While this thread has closed, and Microsoft's roots have been included, I
want to circle back on this, as recently another CA brought this up.

Microsoft's answer here is not correct, and is actually quite concerning.
Microsoft included the "Test" OID ( 2.23.140.2.1 ) not as a critical
/extension OID/, but as the contents within an extension (specifically,
certificatePolicies).

This is actually quite concerning. The purpose of the "Test" OID was to be
a 'poison' extension - i.e. an unrecognized critical extension that
prevents the certificate from being usable - not a general "you can stick
this anywhere in the cert" (e.g. within a QCStatements, for example).

However, equally important is that while the term "Test Certificate" is
included within the BRs, it's actually part of a specific reference to a
particular validation method, within 3.2.2.4.9, which MUST NOT be used.
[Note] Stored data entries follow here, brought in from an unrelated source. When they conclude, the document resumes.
-- ==== Sys2Proof/Machine/Step.lean ====
section
/-! DEFINITION. One step: the controller takes the next command of the port and executes it to completion (R9, R80). -/

namespace Sys2Proof.Machine

/-- One step.
Inside a burst the controller accepts nothing from the host (R122; log 9). With no command at the port it waits (R222;
log 10). The selector check comes before everything else: an unassigned selector is answered by CV_UNKNOWN_COMMAND,
with no event and no other change (R87, R192; log 22). -/
def step (s : State) : Host.Outcome State Fault Refusal :=
  if s.seq ≠ .idle then .next s
  else
    match s.port with
    | [] => .next s
    | c :: rest =>
      let t := { s with port := rest }
      match decodeCommand c with
      | .ok i => exec i t
      | .error (.unknownSelector _) => raise .unknownCommand t
      | .error _ => .refused (.operandTypes c.selector)

/-- `s` with the command of an opcode-table word as the next command at the port (log 1, 3), at a command boundary, where
the controller accepts one (R34, R122). -/
def State.withFetchWord (s : State) (nbits w : Nat) : State :=
  { s with port := tableCommand nbits w :: s.port, seq := .idle, work := none }

end Sys2Proof.Machine
end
So there's nothing in the BRs that authorize this Test Certificate, and the
certificate does not contain "an extension with the specified Test
Certificate CABF OID (2.23.140.2.1)" - i.e. an extension with the OID
"2.23.140.2.1" is not present.

I felt it important to correct this, on the thread, since this was the
first occurrence of this misinterpretation. It also represents a Serious
Misissuance by Microsoft, as it not only missed the requirements for Test
Certificate, but also missed where they were explicitly forbidden from use.